Елизавета. Юная дочь Петра. Кн. 1. Глава 16

Глава  16

    Больного государя уложили в Конторке, и сразу туда спешно пробежали лейб-медикус Лаврентий Блюментрост и хирург Вильям Горн. Первый дал государю декокт для успокоения нервов, чтобы больной мог на время забыться и уснуть. Затем Блюментрост, в присутствии Екатерины, выразился довольно резко:
    - Его императорское величество, - заявил он, - человек очень упрямый! Государь наш чуть ли не намеренно пренебрегает болезнью, отчего труды мои идут псу под хвост! Вчера Пётр Алексеевич мне сказал: «Не я, а болезнь упряма, ибо знает то натура, чего творит, но о пользе государства пещись надлежит неусыпно, доколе есть силы!» – Врач низко поклонился императрице. – Я прошу ваше величество о содействии в лечении государя. Мой нынешний бюллетень в целом прост: покой, то бишь, пребывание в постели и строгий приём лекарства. Больной должен вкушать только здоровую пищу и не пить водки. Его величество страдает мочекаменной болезнью, то есть, опухолью мочевого пузыря. Отсюда происходит водяной запор, который и доставляет ужасные страдания. Вся надежда на благоразумие!
    - Есть ли надежда? – с дрожью в голосе спросила Екатерина.
    - Повторяю вашему величеству – есть, но только исключительно при бережном отношении государя к своему здоровью! – прокаркал врач.

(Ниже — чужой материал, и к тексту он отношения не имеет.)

/-! ### `setZone` -/

@[simp] theorem setZone_powered (z : Fin 16) (y : Zone) : (s.setZone z y).powered = s.powered := rfl
@[simp] theorem setZone_control (z : Fin 16) (y : Zone) : (s.setZone z y).control = s.control := rfl
@[simp] theorem setZone_safety (z : Fin 16) (y : Zone) : (s.setZone z y).safety = s.safety := rfl
@[simp] theorem setZone_queue (z : Fin 16) (y : Zone) : (s.setZone z y).queue = s.queue := rfl
@[simp] theorem setZone_overflow (z : Fin 16) (y : Zone) : (s.setZone z y).overflow = s.overflow := rfl
@[simp] theorem setZone_subscribed (z : Fin 16) (y : Zone) : (s.setZone z y).subscribed = s.subscribed := rfl
@[simp] theorem setZone_stamp (z : Fin 16) (y : Zone) : (s.setZone z y).stamp = s.stamp := rfl
@[simp] theorem setZone_restartAccepted (z : Fin 16) (y : Zone) : (s.setZone z y).restartAccepted = s.restartAccepted := rfl
@[simp] theorem setZone_stations (z : Fin 16) (y : Zone) : (s.setZone z y).stations = s.stations := rfl
@[simp] theorem setZone_reported (z : Fin 16) (y : Zone) : (s.setZone z y).reported = s.reported := rfl
@[simp] theorem setZone_used (z : Fin 16) (y : Zone) : (s.setZone z y).used = s.used := rfl
@[simp] theorem setZone_defaultTemp (z : Fin 16) (y : Zone) : (s.setZone z y).defaultTemp = s.defaultTemp := rfl
@[simp] theorem setZone_climateStep (z : Fin 16) (y : Zone) : (s.setZone z y).climateStep = s.climateStep := rfl
@[simp] theorem setZone_inputs (z : Fin 16) (y : Zone) : (s.setZone z y).inputs = s.inputs := rfl
@[simp] theorem setZone_areas (z : Fin 16) (y : Zone) : (s.setZone z y).areas = s.areas := rfl
@[simp] theorem setZone_crosspoints (z : Fin 16) (y : Zone) : (s.setZone z y).crosspoints = s.crosspoints := rfl
@[simp] theorem setZone_panels (z : Fin 16) (y : Zone) : (s.setZone z y).panels = s.panels := rfl
@[simp] theorem setZone_key (z : Fin 16) (y : Zone) : (s.setZone z y).key = s.key := rfl
@[simp] theorem setZone_store (z : Fin 16) (y : Zone) : (s.setZone z y).store = s.store := rfl
@[simp] theorem setZone_latch (z : Fin 16) (y : Zone) : (s.setZone z y).latch = s.latch := rfl
@[simp] theorem setZone_operation (z : Fin 16) (y : Zone) : (s.setZone z y).operation = s.operation := rfl
@[simp] theorem setZone_guard (z : Fin 16) (y : Zone) : (s.setZone z y).guard = s.guard := rfl
@[simp] theorem setZone_alarm (z : Fin 16) (y : Zone) : (s.setZone z y).alarm = s.alarm := rfl
@[simp] theorem setZone_pending (z : Fin 16) (y : Zone) : (s.setZone z y).pending = s.pending := rfl
@[simp] theorem setZone_input_other (z : Fin 16) (y : Zone) (i' : Fin 24) : (s.setZone z y).input i' = s.input i' := rfl
@[simp] theorem setZone_area_other (z : Fin 16) (y : Zone) (k' : Area) : (s.setZone z y).area k' = s.area k' := rfl
@[simp] theorem setZone_crosspoint_other (z : Fin 16) (y : Zone) (x' : Fin 384) : (s.setZone z y).crosspoint x' = s.crosspoint x' := rfl
@[simp] theorem setZone_panel_other (z : Fin 16) (y : Zone) (n' : Fin 8) : (s.setZone z y).panel n' = s.panel n' := rfl
@[simp] theorem setZone_station_other (z : Fin 16) (y : Zone) (n' : Fin 32) : (s.setZone z y).station n' = s.station n' := rfl
@[simp] theorem setZone_slot_other (z : Fin 16) (y : Zone) (k' : Fin 64) : (s.setZone z y).slot k' = s.slot k' := rfl
@[simp] theorem setZone_line_other (z : Fin 16) (y : Zone) (l' : Line) : (s.setZone z y).line l' = s.line l' := by cases l' <;> rfl

/-! ### `setPanel` -/

@[simp] theorem setPanel_powered (n : Fin 8) (p : Panel) : (s.setPanel n p).powered = s.powered := rfl
@[simp] theorem setPanel_control (n : Fin 8) (p : Panel) : (s.setPanel n p).control = s.control := rfl
@[simp] theorem setPanel_safety (n : Fin 8) (p : Panel) : (s.setPanel n p).safety = s.safety := rfl
@[simp] theorem setPanel_queue (n : Fin 8) (p : Panel) : (s.setPanel n p).queue = s.queue := rfl
@[simp] theorem setPanel_overflow (n : Fin 8) (p : Panel) : (s.setPanel n p).overflow = s.overflow := rfl
@[simp] theorem setPanel_subscribed (n : Fin 8) (p : Panel) : (s.setPanel n p).subscribed = s.subscribed := rfl
@[simp] theorem setPanel_stamp (n : Fin 8) (p : Panel) : (s.setPanel n p).stamp = s.stamp := rfl
@[simp] theorem setPanel_restartAccepted (n : Fin 8) (p : Panel) : (s.setPanel n p).restartAccepted = s.restartAccepted := rfl
@[simp] theorem setPanel_stations (n : Fin 8) (p : Panel) : (s.setPanel n p).stations = s.stations := rfl
@[simp] theorem setPanel_reported (n : Fin 8) (p : Panel) : (s.setPanel n p).reported = s.reported := rfl
@[simp] theorem setPanel_used (n : Fin 8) (p : Panel) : (s.setPanel n p).used = s.used := rfl
@[simp] theorem setPanel_defaultTemp (n : Fin 8) (p : Panel) : (s.setPanel n p).defaultTemp = s.defaultTemp := rfl
@[simp] theorem setPanel_climateStep (n : Fin 8) (p : Panel) : (s.setPanel n p).climateStep = s.climateStep := rfl
@[simp] theorem setPanel_inputs (n : Fin 8) (p : Panel) : (s.setPanel n p).inputs = s.inputs := rfl
@[simp] theorem setPanel_areas (n : Fin 8) (p : Panel) : (s.setPanel n p).areas = s.areas := rfl
@[simp] theorem setPanel_crosspoints (n : Fin 8) (p : Panel) : (s.setPanel n p).crosspoints = s.crosspoints := rfl
@[simp] theorem setPanel_zones (n : Fin 8) (p : Panel) : (s.setPanel n p).zones = s.zones := rfl
@[simp] theorem setPanel_key (n : Fin 8) (p : Panel) : (s.setPanel n p).key = s.key := rfl
@[simp] theorem setPanel_store (n : Fin 8) (p : Panel) : (s.setPanel n p).store = s.store := rfl
@[simp] theorem setPanel_latch (n : Fin 8) (p : Panel) : (s.setPanel n p).latch = s.latch := rfl
@[simp] theorem setPanel_operation (n : Fin 8) (p : Panel) : (s.setPanel n p).operation = s.operation := rfl
@[simp] theorem setPanel_guard (n : Fin 8) (p : Panel) : (s.setPanel n p).guard = s.guard := rfl
@[simp] theorem setPanel_alarm (n : Fin 8) (p : Panel) : (s.setPanel n p).alarm = s.alarm := rfl
@[simp] theorem setPanel_pending (n : Fin 8) (p : Panel) : (s.setPanel n p).pending = s.pending := rfl
@[simp] theorem setPanel_input_other (n : Fin 8) (p : Panel) (i' : Fin 24) : (s.setPanel n p).input i' = s.input i' := rfl
@[simp] theorem setPanel_area_other (n : Fin 8) (p : Panel) (k' : Area) : (s.setPanel n p).area k' = s.area k' := rfl
@[simp] theorem setPanel_crosspoint_other (n : Fin 8) (p : Panel) (x' : Fin 384) : (s.setPanel n p).crosspoint x' = s.crosspoint x' := rfl
@[simp] theorem setPanel_zone_other (n : Fin 8) (p : Panel) (z' : Fin 16) : (s.setPanel n p).zone z' = s.zone z' := rfl
@[simp] theorem setPanel_station_other (n : Fin 8) (p : Panel) (n' : Fin 32) : (s.setPanel n p).station n' = s.station n' := rfl
@[simp] theorem setPanel_slot_other (n : Fin 8) (p : Panel) (k' : Fin 64) : (s.setPanel n p).slot k' = s.slot k' := rfl
@[simp] theorem setPanel_line_other (n : Fin 8) (p : Panel) (l' : Line) : (s.setPanel n p).line l' = s.line l' := by cases l' <;> rfl

/-! ### Reading what was written -/

@[simp] theorem setInput_input_self (i : Fin 24) (y : Input) : (s.setInput i y).input i = y :=
  Table.get_set_self ..

theorem setInput_input (i j : Fin 24) (y : Input) :
    (s.setInput i y).input j = if i = j then y else s.input j := Table.get_set ..

theorem areaIndex_injective {k l : Area} (h : areaIndex k = areaIndex l) : k = l := by
  cases k <;> cases l <;> simp_all [areaIndex]

@[simp] theorem setArea_area_self (k : Area) (u : AreaUnit) : (s.setArea k u).area k = u :=
  Table.get_set_self ..

theorem setArea_area (k l : Area) (u : AreaUnit) :
    (s.setArea k u).area l = if k = l then u else s.area l := by
  by_cases h : k = l
  · subst h; simp
  · have hne : areaIndex k ≠ areaIndex l := fun e => h (areaIndex_injective e)
    simp [State.area, State.setArea, h, hne]

@[simp] theorem setCrosspoint_crosspoint_self (x : Fin 384) (p : Crosspoint) :
    (s.setCrosspoint x p).crosspoint x = p := Table.get_set_self ..

theorem setCrosspoint_crosspoint (x y : Fin 384) (p : Crosspoint) :
    (s.setCrosspoint x p).crosspoint y = if x = y then p else s.crosspoint y := Table.get_set ..

@[simp] theorem updateCrosspoints_crosspoint (w : Fin 384 → Bool) (f : Fin 384 → Crosspoint → Crosspoint)
    (x : Fin 384) :
    (s.updateCrosspoints w f).crosspoint x = if w x then f x (s.crosspoint x) else s.crosspoint x :=
  Table.get_mapIdx ..

@[simp] theorem setZone_zone_self (z : Fin 16) (y : Zone) : (s.setZone z y).zone z = y :=
  Table.get_set_self ..

theorem setZone_zone (z w : Fin 16) (y : Zone) :
    (s.setZone z y).zone w = if z = w then y else s.zone w := Table.get_set ..

@[simp] theorem setPanel_panel_self (n : Fin 8) (p : Panel) : (s.setPanel n p).panel n = p :=
  Table.get_set_self ..

theorem setPanel_panel (n m : Fin 8) (p : Panel) :
    (s.setPanel n p).panel m = if n = m then p else s.panel m := Table.get_set ..

@[simp] theorem setLine_line_self (l : Line) (y : LineState) : (s.setLine l y).line l = y := by
  cases l <;> rfl

theorem setLine_line (l m : Line) (y : LineState) :
    (s.setLine l y).line m = if l = m then y else s.line m := by
  cases l <;> cases m <;> rfl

    Екатерина послушно кивнула, она знала, нельзя не верить знаменитому Блюментросту, чья семья вот уже сто лет, как лечит Романовых. Блюментрост заслужен! Все прочие придворные лекаря на виду ему льстят, но из зависти тайно строят против него ковы.  Открыто спорить с главным придворным «ахтияром» смеет только хирург Горн. Англичанин не менее опытен в хирурги: за плечами пятнадцать лет полевой службы при армиях европейских монархов. Его руками порезано немало простреленной и порубленной, и гангреною пораженной, человечьей плоти, да всё под свист пуль над ухом. Суетливый, бойкий, грубоватый, Горн являлся полной противоположностью важному, как истукан, главному «ахиятру» Блюментросту.
    Вильям Горн явился по следам соперника и заорал с порога:
     - Клянусь, ваше величество, от сего Блюментростова бюллетеня не будет проку! Ваше первое светило ни черта не смыслит в хирургии! – после чего набросился на самого Блюментроста. – Ваш способ лечения стар, как и ваша жизнь, сэр!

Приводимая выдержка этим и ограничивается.